/-- Rows of the LINK registers. -/
def rowsLINK1 : List RegRow := [
    -- LINK_STAT
    { base := 0x100000, dims := [(192, 0x400)], fields := fun i _ => [LINK_STAT_STATE i, LINK_STAT_LOS i, LINK_STAT_BIT_LOCK i, LINK_STAT_BLOCK_LOCK i, LINK_STAT_FAR_LOCK i, LINK_STAT_PORT i, LINK_STAT_REJECT i, LINK_STAT_MISS_RUN i] },
    -- LINK_CAP_ID
    { base := 0x100010, dims := [(192, 0x400)], fields := fun i _ => [LINK_CAP_ID_VENDOR i, LINK_CAP_ID_TYPE i] },
    -- LINK_CAP_FW
    { base := 0x100014, dims := [(192, 0x400)], fields := fun i _ => [LINK_CAP_FW_FW i] },
    -- LINK_CAP_SN_LO
    { base := 0x100018, dims := [(192, 0x400)], fields := fun i _ => [LINK_CAP_SN_LO_SN i] },
    -- LINK_CAP_SN_HI
    { base := 0x10001C, dims := [(192, 0x400)], fields := fun i _ => [LINK_CAP_SN_HI_SN i] },
    -- LINK_CAP_TIMING
    { base := 0x100020, dims := [(192, 0x400)], fields := fun i _ => [LINK_CAP_TIMING_DT i, LINK_CAP_TIMING_MINP i] },
    -- LINK_CAP_DAB
    { base := 0x100024, dims := [(192, 0x400)], fields := fun i _ => [LINK_CAP_DAB_DAB_MIN i, LINK_CAP_DAB_DAB_MAX i] },
    -- LINK_CAP_FLAGS
    { base := 0x100028, dims := [(192, 0x400)], fields := fun i _ => [LINK_CAP_FLAGS_FLAGS i] },
    -- LINK_CAP_MEASq
    { base := 0x100030, dims := [(192, 0x400), (8, 0x4)], fields := fun i j => [LINK_CAP_MEASq_TYPE i j, LINK_CAP_MEASq_EXP i j, LINK_CAP_MEASq_MANT i j] },
    -- LINK_DELAY
    { base := 0x100050, dims := [(192, 0x400)], fields := fun i _ => [LINK_DELAY_DELAY i, LINK_DELAY_SPREAD i, LINK_DELAY_TURN i] },
    -- LINK_RPT_STAT
    { base := 0x100060, dims := [(192, 0x400)], fields := fun i _ => [LINK_RPT_STAT_STATUS i] },
    -- LINK_RPT_RX
    { base := 0x100064, dims := [(192, 0x400)], fields := fun i _ => [LINK_RPT_RX_RX i] },
    -- LINK_RPT_FAULT
    { base := 0x100068, dims := [(192, 0x400)], fields := fun i _ => [LINK_RPT_FAULT_FAULT i, LINK_RPT_FAULT_DETAIL i] },
    -- LINK_RPT_TJ0
    { base := 0x10006C, dims := [(192, 0x400)], fields := fun i _ => [LINK_RPT_TJ0_TJ_FE i, LINK_RPT_TJ0_TJ_DP i] },
    -- LINK_RPT_TJ1
    { base := 0x100070, dims := [(192, 0x400)], fields := fun i _ => [LINK_RPT_TJ1_TJ_DS i] },
    -- LINK_CRC_CNT
    { base := 0x100080, dims := [(192, 0x400)], fields := fun i _ => [LINK_CRC_CNT_COUNT i] },
    -- LINK_MISS_CNT
    { base := 0x100084, dims := [(192, 0x400)], fields := fun i _ => [LINK_MISS_CNT_COUNT i] },
    -- LINK_HDR_CNT
    { base := 0x100088, dims := [(192, 0x400)], fields := fun i _ => [LINK_HDR_CNT_COUNT i] },
    -- LINK_RETRAIN_CNT
    { base := 0x10008C, dims := [(192, 0x400)], fields := fun i _ => [LINK_RETRAIN_CNT_COUNT i] },
    -- LINK_TEST_CTRL
    { base := 0x1000A0, dims := [(192, 0x400)], fields := fun i _ => [LINK_TEST_CTRL_PATTERN i, LINK_TEST_CTRL_LEN i, LINK_TEST_CTRL_START i, LINK_TEST_CTRL_STOP i] },
    -- LINK_TEST_STAT
    { base := 0x1000A4, dims := [(192, 0x400)], fields := fun i _ => [LINK_TEST_STAT_RUNNING i, LINK_TEST_STAT_SYNC i, LINK_TEST_STAT_SYNC_LOST i, LINK_TEST_STAT_DONE i, LINK_TEST_STAT_PASS i] },
    -- LINK_PRBS_ERR
    { base := 0x1000A8, dims := [(192, 0x400)], fields := fun i _ => [LINK_PRBS_ERR_COUNT i] },
    -- LINK_PRBS_FAR
    { base := 0x1000AC, dims := [(192, 0x400)], fields := fun i _ => [LINK_PRBS_FAR_COUNT i] },
    -- LINK_PRBS_BITS_LO
    { base := 0x1000B0, dims := [(192, 0x400)], fields := fun i _ => [LINK_PRBS_BITS_LO_BITS i] },
    -- LINK_PRBS_BITS_HI
    { base := 0x1000B4, dims := [(192, 0x400)], fields := fun i _ => [LINK_PRBS_BITS_HI_BITS i] },
    -- LINK_TX_EQ
    { base := 0x100100, dims := [(192, 0x400)], fields := fun i _ => [LINK_TX_EQ_PRE i, LINK_TX_EQ_MAIN i, LINK_TX_EQ_POST i] },
    -- LINK_EYE
    { base := 0x100110, dims := [(192, 0x400)], fields := fun i _ => [LINK_EYE_HEIGHT i, LINK_EYE_WIDTH i] },
    -- LINK_GCFG
    { base := 0x130000, dims := [], fields := fun _ _ => [LINK_GCFG_TIMEOUT_N, LINK_GCFG_MISS_LIM, LINK_GCFG_EYE_MIN] },
    -- LINK_ACTIVEk
    { base := 0x130010, dims := [(6, 0x4)], fields := fun i _ => [LINK_ACTIVEk_ACTIVE i] },
    -- LINK_REJECTk
    { base := 0x130030, dims := [(6, 0x4)], fields := fun i _ => [LINK_REJECTk_REJECT i] }]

+--

**WORK INSTRUCTION**
Taking the entries above, write out exactly the lines starting with the line containing "(8, 0x4)], fields" and going on through the line containing "base := 0x100060, dims", both included, and nothing else.

**EXERCISE ANSWER**
    { base := 0x100030, dims := [(192, 0x400), (8, 0x4)], fields := fun i j => [LINK_CAP_MEASq_TYPE i j, LINK_CAP_MEASq_EXP i j, LINK_CAP_MEASq_MANT i j] },
    -- LINK_DELAY
    { base := 0x100050, dims := [(192, 0x400)], fields := fun i _ => [LINK_DELAY_DELAY i, LINK_DELAY_SPREAD i, LINK_DELAY_TURN i] },
    -- LINK_RPT_STAT
    { base := 0x100060, dims := [(192, 0x400)], fields := fun i _ => [LINK_RPT_STAT_STATUS i] },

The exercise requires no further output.